Currently there are no knobs that can affect this on a per-push basis.
Our existing controls are hard-coded on a per-branch basis [0].

We're planning on writing a custom buildbot scheduler that will look in
all the places mentioned above, as well as in whatever backend the web
UI is using, to make the decisions about which builds and tests to run.
I *think* this custom scheduler is the simplest part of the project,
which we can get started on in a few weeks. If somebody else wants to
get started hacking on the buildbot scheduler, let me know [1].
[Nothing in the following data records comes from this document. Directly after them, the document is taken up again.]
-- ==== Sys2Proof/Laws/KeepExec.lean ====
section
/-! SUPPORT. What every command and every step may change. -/

namespace Sys2Proof.Machine
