-- ==== Sys2Proof/Laws/State.lean ====
section
/-! SUPPORT. What each plain update of the wall leaves as it was, field by field. -/

open Sys2Proof

namespace Sys2Proof.Machine
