-- ==== Sys2Proof/Laws/Ops.lean ====
section
/-! SUPPORT. The laws of reading and writing objects, and what each shared operation can do. -/

open Sys2Proof

namespace Sys2Proof.Machine

/-! ### Objects -/

/-- A written object reads as the value, cut to its width. -/
@[simp] theorem get_set_same (w : Wall) (r : Reg) (v : Nat) : (w.set r v).get r = v % 2 ^ r.bits :=
  tgetD_tputD_same ..

/-- Writing one object leaves every object with another key. -/
theorem get_set_other (w : Wall) (r o : Reg) (v : Nat) (h : o.key ≠ r.key) : (w.set r v).get o = w.get o :=
  tgetD_tputD_other _ _ _ _ _ _ h

theorem get_setB_same (w : Wall) (r : Reg) (b : Bool) : (w.setB r b).get r = b2n b % 2 ^ r.bits := get_set_same ..
theorem get_setB_other (w : Wall) (r o : Reg) (b : Bool) (h : o.key ≠ r.key) : (w.setB r b).get o = w.get o :=
  get_set_other _ _ _ _ h
/-- A counter counts modulo its width (R593). -/
@[simp] theorem get_bump_same (w : Wall) (r : Reg) (n : Nat) : (w.bump r n).get r = (w.get r + n) % 2 ^ r.bits :=
  get_set_same ..
theorem get_bump_other (w : Wall) (r o : Reg) (n : Nat) (h : o.key ≠ r.key) : (w.bump r n).get o = w.get o :=
  get_set_other _ _ _ _ h
theorem get_setBitR_same (w : Wall) (r : Reg) (i : Nat) : (w.setBitR r i).get r = setBit (w.get r) i % 2 ^ r.bits :=
  get_set_same ..
theorem get_setBitR_other (w : Wall) (r o : Reg) (i : Nat) (h : o.key ≠ r.key) : (w.setBitR r i).get o = w.get o :=
  get_set_other _ _ _ _ h
theorem get_clrBitR_same (w : Wall) (r : Reg) (i : Nat) : (w.clrBitR r i).get r = clrBit (w.get r) i % 2 ^ r.bits :=
  get_set_same ..
theorem get_clrBitR_other (w : Wall) (r o : Reg) (i : Nat) (h : o.key ≠ r.key) : (w.clrBitR r i).get o = w.get o :=
  get_set_other _ _ _ _ h

/-- A word of the window reads as the value written, cut to 32 bits. -/
theorem win32_setWin_same (w : Wall) (off v : Nat) : (w.setWin off 0 v).win32 off 0 = v % 2 ^ 32 := tgetD_tputD_same ..
theorem win32_setWin_other (w : Wall) (off o d e v : Nat) (h : o ≠ off) : (w.setWin off d v).win32 o e = w.win32 o e :=
  tgetD_tputD_other _ _ _ _ _ _ h

/-! ### Latches, the Daybook and events: which objects they write -/

theorem get_vecEvent (v : Nat) (w : Wall) (o : Reg) : (vecEvent v w).get o = w.get o := by
  unfold vecEvent; split <;> rfl

/-- A latch writes BH_PENDING, BH_COALESCED and, on the host side, BH_TAKEN of its Bellhouse. -/
theorem get_latch (u s : Nat) (w : Wall) (o : Reg) (h1 : o.key ≠ (Reg.bhPending u).key)
    (h2 : o.key ≠ (Reg.bhCoalesced u).key) (h3 : u = 17 → o.key ≠ (Reg.bhTaken 17).key) :
    (latch u s w).get o = w.get o := by
  unfold latch setLatch hostEvent
  split
  · exact get_bump_other _ _ _ _ h2
  · dsimp only
    unfold when
    split
    · rename_i k
      have e : u = 17 := by simp at k; exact k.1
      rw [get_vecEvent, get_bump_other _ _ _ _ (h3 e), get_setBitR_other _ _ _ _ h1]
    · exact get_setBitR_other _ _ _ _ h1

/-- The latch of a rising edge is set afterwards (R580). -/
theorem latch_pending (u s : Nat) (w : Wall) (hs : s < (Reg.bhPending u).bits)
    (h1 : (Reg.bhPending u).key ≠ (Reg.bhCoalesced u).key) (h2 : u = 17 → (Reg.bhPending u).key ≠ (Reg.bhTaken 17).key) :
    bit ((latch u s w).get (Reg.bhPending u)) s = true := by
  unfold latch setLatch hostEvent
  split
  · rw [get_bump_other _ _ _ _ h1]; assumption
  · have k : bit (setBit (w.get (Reg.bhPending u)) s % 2 ^ (Reg.bhPending u).bits) s = true := by
      simp [bit, setBit, hs]
    dsimp only
    unfold when
    split
    · rename_i j
      have e : u = 17 := by simp at j; exact j.1
      rw [get_vecEvent, get_bump_other _ _ _ _ (h2 e), get_setBitR_same]; exact k
    · rw [get_setBitR_same]; exact k
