theorem setLaneSt_lane_any (m st : Nat) (w : Wall) (l : Nat) : ∃ b, (setLaneSt m st w).lane l = { w.lane l with lockedOnce := b } := by
  by_cases h : l = m
  · subst h; exact ⟨false, setLaneSt_lane ..⟩
  · refine ⟨(w.lane l).lockedOnce, ?_⟩
    unfold setLaneSt
    dsimp only
    have a : ∀ (c : Bool) (x : Wall), (when c (eyeEnd m 4) x).lane l = x.lane l := fun c x => by
      cases c
      · rfl
      · exact lane_congr ((eyeEnd_keep ..).lan.lanes (by decide)) l
    have b : ∀ (c : Bool) (x : Wall), (when c (fun w => (w.set (Reg.signalDetect m) 0).set (Reg.cdrLocked m) 0) x).lane l = x.lane l := fun c x => by
      cases c <;> rfl
    rw [a]
    refine (tgetD_tput_other _ _ _ _ _ h).trans ?_
    exact b ..

theorem setGroupSt_lane (g : Group) (st : Nat) (w : Wall) (l : Nat) : ∃ b, (setGroupSt g st w).lane l = { w.lane l with lockedOnce := b } := by
  have e : ∃ b, ((groupLanes g w).foldl (fun w l => setLaneSt l st w) w).lane l = { w.lane l with lockedOnce := b } := by
    refine foldl_keeps (fun x : Wall => ∃ b, x.lane l = { w.lane l with lockedOnce := b }) _ _ _ ⟨_, rfl⟩ fun x m hx => ?_
    obtain ⟨b, hb⟩ := hx
    obtain ⟨c, hc⟩ := setLaneSt_lane_any m st x l
    exact ⟨c, by rw [hc, hb]⟩
  obtain ⟨b, hb⟩ := e
  refine ⟨b, ?_⟩
  unfold setGroupSt
  dsimp only
  cases g <;> exact hb

theorem trainingFrame_eq (l : Lane) (good : Bool) (msg : List Byte) (w : Wall) (h : laneSt l.val w = 1 ∨ laneSt l.val w = 2) :
    trainingFrame l good msg false w = when (!good) (fun w => w.bump (Reg.trainBadFrames l.val) 1) (w.setLane l.val { w.lane l.val with
      goodRun := runOf (good && ((msg.headD 0).toNat == 1 || (msg.headD 0).toNat == 2)) (w.lane l.val).goodRun
      badRun := 0
      lastMsg := if good && ((msg.headD 0).toNat == 1 || (msg.headD 0).toNat == 2) then msg.take 10 else []
      sameMsgs := if good && ((msg.headD 0).toNat == 1 || (msg.headD 0).toNat == 2) then (if decide (msg.take 10 = (w.lane l.val).lastMsg) then (w.lane l.val).sameMsgs + 1 else 1) else 0 }) := by
  unfold trainingFrame
  dsimp only
  have z : ∀ n, runOf false n = 0 := fun n => rfl
  rw [z, if_neg (by omega), if_neg (fun c => absurd c.1 (by omega)), if_neg (by omega)]

theorem tryReady_lane (g : Group) (k : Nat) (w : Wall) (l : Nat) : ∃ b, (tryReady g k w).lane l = { w.lane l with readySent := b } := by
  have em : ∀ (x : Wall) (o : Out), (x.emit o).lane l = x.lane l := fun _ _ => rfl
  have sg : ∀ (x : Wall) (r : GroupRt), (x.setGrp g r).lane l = x.lane l := fun _ _ => rfl
  unfold tryReady
  dsimp only
  split
  · have e : ∃ b, (w.setLane k { w.lane k with readySent := true }).lane l = { w.lane l with readySent := b } := by
      by_cases h : l = k
      · subst h; exact ⟨true, tgetD_tput_same ..⟩
      · exact ⟨_, setLane_lane_other _ _ _ _ h⟩
    obtain ⟨b, hb⟩ := e
    refine ⟨b, ?_⟩
    split <;> split <;> first | (rw [em, sg]; exact hb) | (rw [em]; exact hb) | (rw [sg]; exact hb) | exact hb
  · exact ⟨_, rfl⟩

theorem joinRole_busy (l role seed : Nat) (w : Wall) (h : laneUseOf l w ≠ 1) : joinRole l role seed w = none := by
  unfold joinRole; rw [if_pos (.inl h)]

theorem setSpSt_other (sp v : Nat) (w : Wall) (o : Reg) (h : o.key ≠ (Reg.spState (sp / 8) (sp % 8)).key) : (setSpSt sp v w).get o = w.get o := by
  unfold setSpSt when
  split <;> exact get_set_other _ _ _ _ h

theorem fcCheckAll_get (sp : Nat) (w : Wall) (o : Reg) (h : o.key ≠ (Reg.txXoff sp).key) : (fcCheckAll sp w).get o = w.get o := by
  have qp : ∀ (tc n : Nat) (x : Wall), (queuePause sp tc n x).get o = x.get o := fun _ _ _ => rfl
  unfold fcCheckAll
  refine upTo_keeps (fun x : Wall => x.get o = w.get o) _ _ _ rfl fun tc x hx => ?_
  rw [← hx]
  unfold fcCheck
  dsimp only
  split
  · exact get_set_other _ _ _ _ h
  · split
    · rw [qp]; exact get_set_other _ _ _ _ h
    · split
      · rw [qp]; exact get_set_other _ _ _ _ h
      · rfl

theorem enterActive_get (sp caps : Nat) (w : Wall) (hs : sp < 512) : spGrpSt sp (enterActive sp caps w) = 6 ∧ spSt sp (enterActive sp caps w) = 2 ∧
    (enterActive sp caps w).get (Reg.agreedCaps (sp / 8) (sp % 8)) = caps % 2 ^ 16 := by
  have A1 : Aside (Reg.bringupState (sp / 8) (sp % 8)) := by simp only [Aside, Reg.bringupState]; omega
  have A2 : Aside (Reg.spState (sp / 8) (sp % 8)) := by simp only [Aside, Reg.spState]; omega
  have A3 : Aside (Reg.agreedCaps (sp / 8) (sp % 8)) := by simp only [Aside, Reg.agreedCaps]; omega
  have sg : ∀ (r : GroupRt) (x : Wall) (o : Reg), (setSpGrp sp r x).get o = x.get o := fun _ _ _ => rfl
  have si : ∀ (i : IngressSt) (x : Wall) (o : Reg), Wall.get { x with ing := i } o = x.get o := fun _ _ _ => rfl
  unfold enterActive spGrpSt spSt
  dsimp only
  refine ⟨?_, ?_, ?_⟩
  · rw [A1.raise, fcCheckAll_get, si, setSpSt_other, get_set_other, sg]
    · unfold setSpGroup subGroup; rw [dif_pos hs]; exact get_set_same ..
    · simp only [Reg.bringupState, Reg.agreedCaps]; omega
    · simp only [Reg.bringupState, Reg.spState]; omega
    · simp only [Reg.bringupState, Reg.txXoff]; omega
  · rw [A2.raise, fcCheckAll_get, si]
    · unfold setSpSt when
      rw [if_neg (by decide)]; exact get_set_same ..
    · simp only [Reg.spState, Reg.txXoff]; omega
  · rw [A3.raise, fcCheckAll_get, si, setSpSt_other]
    · exact get_set_same ..
    · simp only [Reg.agreedCaps, Reg.spState]; omega
    · simp only [Reg.agreedCaps, Reg.txXoff]; omega

theorem sendGroup_regs (sp k e p : Nat) (w : Wall) : (sendGroup sp k e p w).regs = w.regs := (sendGroup_keep ..).regs (by decide)

theorem spGrp_eq (sp : SubPort) (w : Wall) : spGrp sp.val w = w.grp (.sub sp) := rfl

theorem setSpGrp_grp (sp : SubPort) (r : GroupRt) (w : Wall) : (setSpGrp sp.val r w).grp (.sub sp) = r := tgetD_tput_same ..

theorem grp_congr {w x : Wall} (h : x.lan.groups = w.lan.groups) (g : Group) : x.grp g = w.grp g := by unfold Wall.grp; rw [h]

theorem sendGroup_lan (sp k e p : Nat) (w : Wall) : (sendGroup sp k e p w).lan = w.lan := (sendGroup_keep ..).lan.same (by decide)

theorem Aside.pulse {o : Reg} (h : Aside o) {u s : Nat} {w : Wall} (hu : u ≤ 17) : (Machine.pulse u s w).get o = w.get o := by
  unfold Machine.pulse; rw [h.level hu, h.level hu]

theorem serves_aside (u : Nat) : Aside (Reg.serves u) := by simp only [Aside, Reg.serves]; omega

theorem freeList_congr {w x : Wall} (ha : ∀ o, Aside o → x.get o = w.get o) (hl : x.lan = w.lan) (p rate : Nat) : freeList p rate x = freeList p rate w := by
  have hs : ∀ l, Aside (Reg.spareReach (brickOfLane l) (l % 68 - 64)) := fun l => by
    have : l % 68 - 64 < 4 := by omega
    simp only [Aside, Reg.spareReach]; omega
  unfold freeList
  congr 1
  funext l
  unfold freeFor poolIdle reaches laneUseOf laneSt Wall.lane exchHolds
  dsimp only
  rw [ha _ (laneUse_aside l), ha _ (laneSt_aside l), ha _ (hs l), hl]

theorem spOfRole_congr' {w x : Wall} (ha : ∀ sp, x.get (Reg.widthInUse (sp / 8) (sp % 8)) = w.get (Reg.widthInUse (sp / 8) (sp % 8))) (p r : Nat) :
    spOfRole p r x = spOfRole p r w := by
  unfold spOfRole
  congr 1
  congr 1
  funext s
  unfold hasRole spWidthOf
  rw [ha]

theorem spOfRole_congr {w x : Wall} (ha : ∀ o, Aside o → x.get o = w.get o) (p r : Nat) : spOfRole p r x = spOfRole p r w :=
  spOfRole_congr' (fun sp => ha _ (by simp only [Aside, Reg.widthInUse]; omega)) p r

theorem spOfLane_congr' {w x : Wall} {l : Nat} (h1 : x.get (Reg.laneUse l) = w.get (Reg.laneUse l)) (h2 : x.get (Reg.serves l) = w.get (Reg.serves l))
    (ha : ∀ sp, x.get (Reg.widthInUse (sp / 8) (sp % 8)) = w.get (Reg.widthInUse (sp / 8) (sp % 8))) : spOfLane l x = spOfLane l w := by
  unfold spOfLane laneUseOf
  dsimp only
  rw [h1, h2, spOfRole_congr' ha]

theorem spOfLane_congr {w x : Wall} (ha : ∀ o, Aside o → x.get o = w.get o) (l : Nat) : spOfLane l x = spOfLane l w :=
  spOfLane_congr' (ha _ (laneUse_aside l)) (ha _ (serves_aside l)) fun sp => ha _ (by simp only [Aside, Reg.widthInUse]; omega)

theorem sendExch_lan (k : Nat) (e : Exch) (a b : Nat) (w : Wall) : (sendExch k e a b w).lan = w.lan := (sendExch_keep ..).lan.same (by decide)

theorem spOfLane_role {l sp : Nat} {w : Wall} (h : spOfLane l w = some sp) : spOfRole (w.get (Reg.serves l) / 16) (w.get (Reg.serves l) % 16) w = some sp := by
  unfold spOfLane at h
  dsimp only at h
  split at h
  · exact h
  · cases h

theorem startExch_does (k spare sp : Nat) (un sv rt : Bool) (w : Wall) (h : spOfRole (k / 16) (k % 16) w = some sp) : ∃ e,
    tget (startExch k spare un sv rt w).lan.exchs k = some e ∧ e.spare = spare ∧ e.old = laneOf (k / 16) (k % 16) w ∧ e.unplanned = un ∧ e.initiator = true := by
  unfold startExch
  dsimp only
  rw [h]
  dsimp only
  rw [sendExch_lan]
  exact ⟨_, tget_tput_same _ _ _, rfl, rfl, rfl, rfl⟩

theorem downRetrain_young (sp : SubPort) (n : Nat) (w : Wall) (h : (spGrp sp.val w).held10s = false) : spGrpSt sp.val (downRetrain sp.val n w) = 7 ∨ spGrpSt sp.val (downRetrain sp.val n w) = 8 := by
  have g : subGroup sp.val = some (.sub sp) := by unfold subGroup; rw [dif_pos sp.isLt]
  unfold downRetrain
  dsimp only
  rw [g, h]
  exact failRecord_groupSt (.sub sp) 8 _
What we could use help with is writing up the web side of things to
create the UI for the users, store preferences, grab past results,
cancel/re-trigger builds, etc.

Another thing to figure out is the language for how to enable/disable
things. There are several options that could be specified

platforms: ALL / specific platforms to build on / specific platforms to
NOT build on
build types: opt only, debug only, or both?
tests: ALL / unittests only / talos only / specific tests to run /
specific tests to NOT run

Cheers,
Chris

[0] e.g.
http://hg.mozilla.org/build/buildbot-configs/file/f4eb384f0702/talos-r3/config.py#l592

[1] We need a subclass of buildbot.schedulers.BaseScheduler or Scheduler
that looks at the various data sources and (commit message, etc.) and
triggers buildsets for a subset of self.builderNames based on the
information gathered. This scheduler will be used both to trigger (or
not) builds, and to trigger (or not) tests.